February 2nd was World Wetlands Day, a fact that didn’t escape the Nature Conservation Agency of Latvia. Throughout February a range of activities were organised with the intention of drawing attention to the management and preservation of wetlands throughout the country.

The centre point was a seminar organised by Latvia’s Natural History Museum and The National Conservation and Management Programme for Natura 2000 Sites in Latvia’ (NAT-PROGRAMME). The meeting bought together seventy participants, including scientists, land owners and representatives from government institutions, to discuss the most pressing issues regarding water management in Latvia and to assist in the drafting of the Freshwater Habitat Management Guidelines the NAT-PROGRAMME is currently working on.

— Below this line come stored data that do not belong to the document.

/-- The format of an encoding after its opcode byte (R122), with the constructor that its operands go to. -/
inductive Row where
  /-- An encoding of R170. -/
  | undefined
  /-- An encoding of R171. -/
  | undocumented
  /-- Formats `O`, `Or`, `Os` and `P`: no more bytes. -/
  | o (i : Instr)
  /-- A fixed second byte (AAM, AAD): any other is R171's. -/
  | second (b : Byte) (i : Instr)
  /-- A byte follows (`OI8`, `OJ8`, `OrI8`). -/
  | i8 (f : Byte → Instr)
  /-- A word follows (`OI16`, `OJ16`, `OA16`, `OrI16`). -/
  | i16 (f : Word → Instr)
  /-- A word and a byte follow (`OI16I8`). -/
  | i16i8 (f : Word → Byte → Instr)
  /-- Offset and segment follow (`OP32`). -/
  | p32 (f : Word → Word → Instr)
  /-- `OM` without a register operand, byte. -/
  | m8 (f : Rm8 → Instr)
  /-- `OM` without a register operand, word. -/
  | m16 (f : Rm16 → Instr)
  /-- `OM` that must be memory. -/
  | m (f : Mem → Instr)
  /-- `OM` with a byte register. -/
  | m8r (f : Rm8 → Reg8 → Instr)
  /-- `OM` with a word register. -/
  | m16r (f : Rm16 → Reg16 → Instr)
  /-- `OM` with a word register, the ModRM operand in memory. -/
  | mr (f : Reg16 → Mem → Instr)
  /-- `OM` with `modrm[5:3]` as a number (ESC). -/
  | m16d (f : BitVec 3 → Rm16 → Instr)
  /-- `OMI8`, byte operand. -/
  | m8i8 (f : Rm8 → Byte → Instr)
  /-- `OMI8`, word operand. -/
  | m16i8 (f : Rm16 → Byte → Instr)
  /-- `OMI16`. -/
  | m16i16 (f : Rm16 → Word → Instr)
  /-- `OMI8` with a word register. -/
  | m16ri8 (f : Reg16 → Rm16 → Byte → Instr)
  /-- `OMI16` with a word register. -/
  | m16ri16 (f : Reg16 → Rm16 → Word → Instr)

/-- Opcodes 00 to 0F of the opcode map (R150, R151); the first argument is the low digit. -/
def opcodeRow0 (lo : Nat) (_ : Nat) : Row :=
  match lo with
  | 0 => .m8r .addRm8R8
  | 1 => .m16r .addRm16R16
  | 2 => .m8r (fun rm r => .addR8Rm8 r rm)
  | 3 => .m16r (fun rm r => .addR16Rm16 r rm)
  | 4 => .i8 .addAlImm8
  | 5 => .i16 .addAxImm16
  | 6 => .o .pushEs
  | 7 => .o .popEs
  | 8 => .m8r .orRm8R8
  | 9 => .m16r .orRm16R16
  | 10 => .m8r (fun rm r => .orR8Rm8 r rm)
  | 11 => .m16r (fun rm r => .orR16Rm16 r rm)
  | 12 => .i8 .orAlImm8
  | 13 => .i16 .orAxImm16
  | 14 => .o .pushCs
  | _ => .undefined

/-- Opcodes 10 to 1F of the opcode map (R150, R151); the first argument is the low digit. -/
def opcodeRow1 (lo : Nat) (_ : Nat) : Row :=
  match lo with
  | 0 => .m8r .adcRm8R8
  | 1 => .m16r .adcRm16R16
  | 2 => .m8r (fun rm r => .adcR8Rm8 r rm)
  | 3 => .m16r (fun rm r => .adcR16Rm16 r rm)
  | 4 => .i8 .adcAlImm8
  | 5 => .i16 .adcAxImm16
  | 6 => .o .pushSs
  | 7 => .o .popSs
  | 8 => .m8r .sbbRm8R8
  | 9 => .m16r .sbbRm16R16
  | 10 => .m8r (fun rm r => .sbbR8Rm8 r rm)
  | 11 => .m16r (fun rm r => .sbbR16Rm16 r rm)
  | 12 => .i8 .sbbAlImm8
  | 13 => .i16 .sbbAxImm16
  | 14 => .o .pushDs
  | _ => .o .popDs

/-- Opcodes 20 to 2F of the opcode map (R150, R151); the first argument is the low digit. -/
def opcodeRow2 (lo : Nat) (_ : Nat) : Row :=
  match lo with
  | 0 => .m8r .andRm8R8
  | 1 => .m16r .andRm16R16
  | 2 => .m8r (fun rm r => .andR8Rm8 r rm)
  | 3 => .m16r (fun rm r => .andR16Rm16 r rm)
  | 4 => .i8 .andAlImm8
  | 5 => .i16 .andAxImm16
  | 6 => .o .segEs
  | 7 => .o .daa
  | 8 => .m8r .subRm8R8
  | 9 => .m16r .subRm16R16
  | 10 => .m8r (fun rm r => .subR8Rm8 r rm)
  | 11 => .m16r (fun rm r => .subR16Rm16 r rm)
  | 12 => .i8 .subAlImm8
  | 13 => .i16 .subAxImm16
  | 14 => .o .segCs
  | _ => .o .das

/-- Opcodes 30 to 3F of the opcode map (R150, R151); the first argument is the low digit. -/
def opcodeRow3 (lo : Nat) (_ : Nat) : Row :=
  match lo with
  | 0 => .m8r .xorRm8R8
  | 1 => .m16r .xorRm16R16
  | 2 => .m8r (fun rm r => .xorR8Rm8 r rm)
  | 3 => .m16r (fun rm r => .xorR16Rm16 r rm)
  | 4 => .i8 .xorAlImm8
  | 5 => .i16 .xorAxImm16
  | 6 => .o .segSs
  | 7 => .o .aaa
  | 8 => .m8r .cmpRm8R8
  | 9 => .m16r .cmpRm16R16
  | 10 => .m8r (fun rm r => .cmpR8Rm8 r rm)
  | 11 => .m16r (fun rm r => .cmpR16Rm16 r rm)
  | 12 => .i8 .cmpAlImm8
  | 13 => .i16 .cmpAxImm16
  | 14 => .o .segDs
  | _ => .o .aas

/-- Opcodes 40 to 4F of the opcode map (R150, R151); the first argument is the low digit. -/
def opcodeRow4 (lo : Nat) (_ : Nat) : Row :=
  match lo with
  | 0 => .o (.incR16 .ax)
  | 1 => .o (.incR16 .cx)
  | 2 => .o (.incR16 .dx)
  | 3 => .o (.incR16 .bx)
  | 4 => .o (.incR16 .sp)
  | 5 => .o (.incR16 .bp)
  | 6 => .o (.incR16 .si)
  | 7 => .o (.incR16 .di)
  | 8 => .o (.decR16 .ax)
  | 9 => .o (.decR16 .cx)
  | 10 => .o (.decR16 .dx)
  | 11 => .o (.decR16 .bx)
  | 12 => .o (.decR16 .sp)
  | 13 => .o (.decR16 .bp)
  | 14 => .o (.decR16 .si)
  | _ => .o (.decR16 .di)

/-- Opcodes 50 to 5F of the opcode map (R150, R151); the first argument is the low digit. -/
def opcodeRow5 (lo : Nat) (_ : Nat) : Row :=
  match lo with
  | 0 => .o (.pushR16 .ax)
  | 1 => .o (.pushR16 .cx)
  | 2 => .o (.pushR16 .dx)
  | 3 => .o (.pushR16 .bx)
  | 4 => .o (.pushR16 .sp)
  | 5 => .o (.pushR16 .bp)
  | 6 => .o (.pushR16 .si)
  | 7 => .o (.pushR16 .di)
  | 8 => .o (.popR16 .ax)
  | 9 => .o (.popR16 .cx)
  | 10 => .o (.popR16 .dx)
  | 11 => .o (.popR16 .bx)
  | 12 => .o (.popR16 .sp)
  | 13 => .o (.popR16 .bp)
  | 14 => .o (.popR16 .si)
  | _ => .o (.popR16 .di)

/-- Opcodes 60 to 6F of the opcode map (R150, R151); the first argument is the low digit. -/
def opcodeRow6 (lo : Nat) (_ : Nat) : Row :=
  match lo with
  | 0 => .o .pusha
  | 1 => .o .popa
  | 2 => .mr .bound
  | 3 => .undefined
  | 4 => .undefined
  | 5 => .undefined
  | 6 => .undefined
  | 7 => .undefined
  | 8 => .i16 .pushImm16
  | 9 => .m16ri16 .imulR16Rm16Imm16
  | 10 => .i8 .pushImm8
  | 11 => .m16ri8 .imulR16Rm16Imm8
  | 12 => .o .insb
  | 13 => .o .insw
  | 14 => .o .outsb
  | _ => .o .outsw

/-- Opcodes 70 to 7F of the opcode map (R150, R151); the first argument is the low digit. -/
def opcodeRow7 (lo : Nat) (_ : Nat) : Row :=
  match lo with
  | 0 => .i8 .jo
  | 1 => .i8 .jno
  | 2 => .i8 .jb
  | 3 => .i8 .jae
  | 4 => .i8 .je
  | 5 => .i8 .jne
  | 6 => .i8 .jbe
  | 7 => .i8 .ja
  | 8 => .i8 .js
  | 9 => .i8 .jns
  | 10 => .i8 .jp
  | 11 => .i8 .jnp
  | 12 => .i8 .jl
  | 13 => .i8 .jge
  | 14 => .i8 .jle
  | _ => .i8 .jg

/-- Opcodes 80 to 8F of the opcode map (R150, R151); the first argument is the low digit, `d` is `modrm[5:3]`. -/
def opcodeRow8 (lo : Nat) (d : Nat) : Row :=
  match lo with
  | 0 =>
    match d with
    | 0 => .m8i8 .addRm8Imm8
    | 1 => .m8i8 .orRm8Imm8
    | 2 => .m8i8 .adcRm8Imm8
    | 3 => .m8i8 .sbbRm8Imm8
    | 4 => .m8i8 .andRm8Imm8
    | 5 => .m8i8 .subRm8Imm8
    | 6 => .m8i8 .xorRm8Imm8
    | _ => .m8i8 .cmpRm8Imm8
  | 1 =>
    match d with
    | 0 => .m16i16 .addRm16Imm16
    | 1 => .m16i16 .orRm16Imm16
    | 2 => .m16i16 .adcRm16Imm16
    | 3 => .m16i16 .sbbRm16Imm16
    | 4 => .m16i16 .andRm16Imm16
    | 5 => .m16i16 .subRm16Imm16
    | 6 => .m16i16 .xorRm16Imm16
    | _ => .m16i16 .cmpRm16Imm16
  | 2 => .undocumented
  | 3 =>
    match d with
    | 0 => .m16i8 .addRm16Imm8
    | 1 => .undocumented
    | 2 => .m16i8 .adcRm16Imm8
    | 3 => .m16i8 .sbbRm16Imm8
    | 4 => .undocumented
    | 5 => .m16i8 .subRm16Imm8
    | 6 => .undocumented
    | _ => .m16i8 .cmpRm16Imm8
  | 4 => .m8r .testRm8R8
  | 5 => .m16r .testRm16R16
  | 6 => .m8r .xchgRm8R8
  | 7 => .m16r .xchgRm16R16
  | 8 => .m8r .movRm8R8
  | 9 => .m16r .movRm16R16
  | 10 => .m8r (fun rm r => .movR8Rm8 r rm)
  | 11 => .m16r (fun rm r => .movR16Rm16 r rm)
  | 12 =>
    match d with
    | 0 => .m16 (fun rm => .movRm16Sreg rm .es)
    | 1 => .m16 (fun rm => .movRm16Sreg rm .cs)
    | 2 => .m16 (fun rm => .movRm16Sreg rm .ss)
    | 3 => .m16 (fun rm => .movRm16Sreg rm .ds)
    | _ => .undefined
  | 13 => .mr .lea
  | 14 =>
    match d with
    | 0 => .m16 (.movSregRm16 .es)
    | 1 => .undefined
    | 2 => .m16 (.movSregRm16 .ss)
    | 3 => .m16 (.movSregRm16 .ds)
    | _ => .undefined
  | _ =>
    match d with
    | 0 => .m16 .popRm16
    | _ => .undefined

/-- Opcodes 90 to 9F of the opcode map (R150, R151); the first argument is the low digit. -/
def opcodeRow9 (lo : Nat) (_ : Nat) : Row :=
  match lo with
  | 0 => .o .nop
  | 1 => .o (.xchgAxR16 .cx)
  | 2 => .o (.xchgAxR16 .dx)
  | 3 => .o (.xchgAxR16 .bx)
  | 4 => .o (.xchgAxR16 .sp)
  | 5 => .o (.xchgAxR16 .bp)
  | 6 => .o (.xchgAxR16 .si)
  | 7 => .o (.xchgAxR16 .di)
  | 8 => .o .cbw
  | 9 => .o .cwd
  | 10 => .p32 .callFar
  | 11 => .o .wait
  | 12 => .o .pushf
  | 13 => .o .popf
  | 14 => .o .sahf
  | _ => .o .lahf

/-- Opcodes A0 to AF of the opcode map (R150, R151); the first argument is the low digit. -/
def opcodeRowA (lo : Nat) (_ : Nat) : Row :=
  match lo with
  | 0 => .i16 .movAlMoffs8
  | 1 => .i16 .movAxMoffs16
  | 2 => .i16 .movMoffs8Al
  | 3 => .i16 .movMoffs16Ax
  | 4 => .o .movsb
  | 5 => .o .movsw
  | 6 => .o .cmpsb
  | 7 => .o .cmpsw
  | 8 => .i8 .testAlImm8
  | 9 => .i16 .testAxImm16
  | 10 => .o .stosb
  | 11 => .o .stosw
  | 12 => .o .lodsb
  | 13 => .o .lodsw
  | 14 => .o .scasb
  | _ => .o .scasw

/-- Opcodes B0 to BF of the opcode map (R150, R151); the first argument is the low digit. -/
def opcodeRowB (lo : Nat) (_ : Nat) : Row :=
  match lo with
  | 0 => .i8 (.movR8Imm8 .al)
  | 1 => .i8 (.movR8Imm8 .cl)
  | 2 => .i8 (.movR8Imm8 .dl)
  | 3 => .i8 (.movR8Imm8 .bl)
  | 4 => .i8 (.movR8Imm8 .ah)
  | 5 => .i8 (.movR8Imm8 .ch)
  | 6 => .i8 (.movR8Imm8 .dh)
  | 7 => .i8 (.movR8Imm8 .bh)
  | 8 => .i16 (.movR16Imm16 .ax)
  | 9 => .i16 (.movR16Imm16 .cx)
  | 10 => .i16 (.movR16Imm16 .dx)
  | 11 => .i16 (.movR16Imm16 .bx)
  | 12 => .i16 (.movR16Imm16 .sp)
  | 13 => .i16 (.movR16Imm16 .bp)
  | 14 => .i16 (.movR16Imm16 .si)
  | _ => .i16 (.movR16Imm16 .di)

/-- Opcodes C0 to CF of the opcode map (R150, R151); the first argument is the low digit, `d` is `modrm[5:3]`. -/
def opcodeRowC (lo : Nat) (d : Nat) : Row :=
  match lo with
  | 0 =>
    match d with
    | 0 => .m8i8 .rolRm8Imm8
    | 1 => .m8i8 .rorRm8Imm8
    | 2 => .m8i8 .rclRm8Imm8
    | 3 => .m8i8 .rcrRm8Imm8
    | 4 => .m8i8 .shlRm8Imm8
    | 5 => .m8i8 .shrRm8Imm8
    | 6 => .undefined
    | _ => .m8i8 .sarRm8Imm8
  | 1 =>
    match d with
    | 0 => .m16i8 .rolRm16Imm8
    | 1 => .m16i8 .rorRm16Imm8
    | 2 => .m16i8 .rclRm16Imm8
    | 3 => .m16i8 .rcrRm16Imm8
    | 4 => .m16i8 .shlRm16Imm8
    | 5 => .m16i8 .shrRm16Imm8
    | 6 => .undefined
    | _ => .m16i8 .sarRm16Imm8
  | 2 => .i16 .retNearImm16
  | 3 => .o .retNear
  | 4 => .mr .les
  | 5 => .mr .lds
  | 6 =>
    match d with
    | 0 => .m8i8 .movRm8Imm8
    | _ => .undefined
  | 7 =>
    match d with
    | 0 => .m16i16 .movRm16Imm16
    | _ => .undefined
  | 8 => .i16i8 .enter
  | 9 => .o .leave
  | 10 => .i16 .retFarImm16
  | 11 => .o .retFar
  | 12 => .o .int3
  | 13 => .i8 .intImm8
  | 14 => .o .into
  | _ => .o .iret

/-- Opcodes D0 to DF of the opcode map (R150, R151); the first argument is the low digit, `d` is `modrm[5:3]`. -/
def opcodeRowD (lo : Nat) (d : Nat) : Row :=
  match lo with
  | 0 =>
    match d with
    | 0 => .m8 .rolRm8One
    | 1 => .m8 .rorRm8One
    | 2 => .m8 .rclRm8One
    | 3 => .m8 .rcrRm8One
    | 4 => .m8 .shlRm8One
    | 5 => .m8 .shrRm8One
    | 6 => .undefined
    | _ => .m8 .sarRm8One
  | 1 =>
    match d with
    | 0 => .m16 .rolRm16One
    | 1 => .m16 .rorRm16One
    | 2 => .m16 .rclRm16One
    | 3 => .m16 .rcrRm16One
    | 4 => .m16 .shlRm16One
    | 5 => .m16 .shrRm16One
    | 6 => .undefined
    | _ => .m16 .sarRm16One
  | 2 =>
    match d with
    | 0 => .m8 .rolRm8Cl
    | 1 => .m8 .rorRm8Cl
    | 2 => .m8 .rclRm8Cl
    | 3 => .m8 .rcrRm8Cl
    | 4 => .m8 .shlRm8Cl
    | 5 => .m8 .shrRm8Cl
    | 6 => .undefined
    | _ => .m8 .sarRm8Cl
  | 3 =>
    match d with
    | 0 => .m16 .rolRm16Cl
    | 1 => .m16 .rorRm16Cl
    | 2 => .m16 .rclRm16Cl
    | 3 => .m16 .rcrRm16Cl
    | 4 => .m16 .shlRm16Cl
    | 5 => .m16 .shrRm16Cl
    | 6 => .undefined
    | _ => .m16 .sarRm16Cl
  | 4 => .second 0x0A#8 .aam
  | 5 => .second 0x0A#8 .aad
  | 6 => .undefined
  | 7 => .o .xlat
  | 8 => .m16d (.esc 0)
  | 9 => .m16d (.esc 1)
  | 10 => .m16d (.esc 2)
  | 11 => .m16d (.esc 3)
  | 12 => .m16d (.esc 4)
  | 13 => .m16d (.esc 5)
  | 14 => .m16d (.esc 6)
  | _ => .m16d (.esc 7)

/-- Opcodes E0 to EF of the opcode map (R150, R151); the first argument is the low digit. -/
def opcodeRowE (lo : Nat) (_ : Nat) : Row :=
  match lo with
  | 0 => .i8 .loopne
  | 1 => .i8 .loope
  | 2 => .i8 .loop
  | 3 => .i8 .jcxz
  | 4 => .i8 .inAlImm8
  | 5 => .i8 .inAxImm8
  | 6 => .i8 .outImm8Al
  | 7 => .i8 .outImm8Ax
  | 8 => .i16 .callNear
  | 9 => .i16 .jmpNear
  | 10 => .p32 .jmpFar
  | 11 => .i8 .jmpShort
  | 12 => .o .inAlDx
  | 13 => .o .inAxDx
  | 14 => .o .outDxAl
  | _ => .o .outDxAx

/-- Opcodes F0 to FF of the opcode map (R150, R151); the first argument is the low digit, `d` is `modrm[5:3]`. -/
def opcodeRowF (lo : Nat) (d : Nat) : Row :=
  match lo with
  | 0 => .o .lock
  | 1 => .undefined
  | 2 => .o .repne
  | 3 => .o .rep
  | 4 => .o .hlt
  | 5 => .o .cmc
  | 6 =>
    match d with
    | 0 => .m8i8 .testRm8Imm8
    | 1 => .undefined
    | 2 => .m8 .notRm8
    | 3 => .m8 .negRm8
    | 4 => .m8 .mulRm8
    | 5 => .m8 .imulRm8
    | 6 => .m8 .divRm8
    | _ => .m8 .idivRm8
  | 7 =>
    match d with
    | 0 => .m16i16 .testRm16Imm16
    | 1 => .undefined
    | 2 => .m16 .notRm16
    | 3 => .m16 .negRm16
    | 4 => .m16 .mulRm16
    | 5 => .m16 .imulRm16
    | 6 => .m16 .divRm16
    | _ => .m16 .idivRm16
  | 8 => .o .clc
  | 9 => .o .stc
  | 10 => .o .cli
  | 11 => .o .sti
  | 12 => .o .cld
  | 13 => .o .std
  | 14 =>
    match d with
    | 0 => .m8 .incRm8
    | 1 => .m8 .decRm8
    | _ => .undefined
  | _ =>
    match d with
    | 0 => .m16 .incRm16
    | 1 => .m16 .decRm16
    | 2 => .m16 .callRm16
    | 3 => .m .callMem32
    | 4 => .m16 .jmpRm16
    | 5 => .m .jmpMem32
    | 6 => .m16 .pushRm16
    | _ => .undefined

/-- The opcode map: the row of an opcode byte, given `modrm[5:3]` of the byte after it. -/
def opcodeRow (op : Byte) (d : Nat) : Row :=
  match op.toNat / 16 with
  | 0 => opcodeRow0 (op.toNat % 16) d
  | 1 => opcodeRow1 (op.toNat % 16) d
  | 2 => opcodeRow2 (op.toNat % 16) d
  | 3 => opcodeRow3 (op.toNat % 16) d
  | 4 => opcodeRow4 (op.toNat % 16) d
  | 5 => opcodeRow5 (op.toNat % 16) d
  | 6 => opcodeRow6 (op.toNat % 16) d
  | 7 => opcodeRow7 (op.toNat % 16) d
  | 8 => opcodeRow8 (op.toNat % 16) d
  | 9 => opcodeRow9 (op.toNat % 16) d
  | 10 => opcodeRowA (op.toNat % 16) d
  | 11 => opcodeRowB (op.toNat % 16) d
  | 12 => opcodeRowC (op.toNat % 16) d
  | 13 => opcodeRowD (op.toNat % 16) d
  | 14 => opcodeRowE (op.toNat % 16) d
  | _ => opcodeRowF (op.toNat % 16) d

/-- What a decoder reads at the head of a list of bytes. -/
inductive Decoded where
  /-- An instruction, and the bytes after it. -/
  | instr (i : Instr) (rest : List Byte)
  /-- An undefined encoding of R170. -/
  | undefined
  /-- An alias or undocumented encoding of R171. -/
  | undocumented
  /-- The bytes end before the instruction does. -/
  | truncated
deriving DecidableEq, Repr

Latvia has several wetlands that are part of the Natura 2000 Europe-wide initiative designed to preserve Europe’s waterways. Included on the Ramsar list of sites of international importance are Lake Kanieris, Lake Engure, the Teiči and Pelečāre swamps, Lake Lubana wetland complex and the North swamps. Of particular interest are the calcareous fens in these areas which are fascinating but vulnerable places in need of protection. They are home to a variety of rare and endangered species, such as the brown bog-rush, common butterwort and Geyer’s whorl-snail, that can only survive in these habitats.

By Dāvis Kļaviņš (Panoramio) [CC-BY-SA-3.0 (http://creativecommons.org/licenses/by-sa/3.0)], via Wikimedia Commons

By Dāvis Kļaviņš (Panoramio) [CC-BY-SA-3.0 (http://creativecommons.org/licenses/by-sa/3.0)], via Wikimedia Commons

Unfortunately Latvia has only a small amount of these calcareous fens, 900 ha in total, of which only 840 ha are protected by the Natura 2000 project, according to a study by the Latvian Fund for Nature. Draining of the fens for agricultural purposes has severely disrupted their ecosystems, allowing new species to invade and causing the native ones to die out. One of the most significant focuses of the NAT-PROGRAMME has been to research and start implementing methods to preserve and in some cases rebuild these areas.

In 2013 the program began to implement different approaches in various national parks to discover the best means of repairing the calcareous fens. The research has proved successful and by the time of Wetlands day was able to show significant progress. In Slitere National Park 5.2ha of fens have been restored, while another 5ha have been restored in Kemeri and Gauja National Parks. It is a small step, but hopefully the knowledge gained from these successes can be reused at other locations to continue the progress already made.

The biodiversity of Europe has been in a precarious state for some time, and the decline of certain ecosystems is of course a major contributor to this process. The NAT-PROGRAMME in Latvia demonstrates a productive and reasoned process to combating these problems, combining research, debate and action to reverse some of the damage that has been done.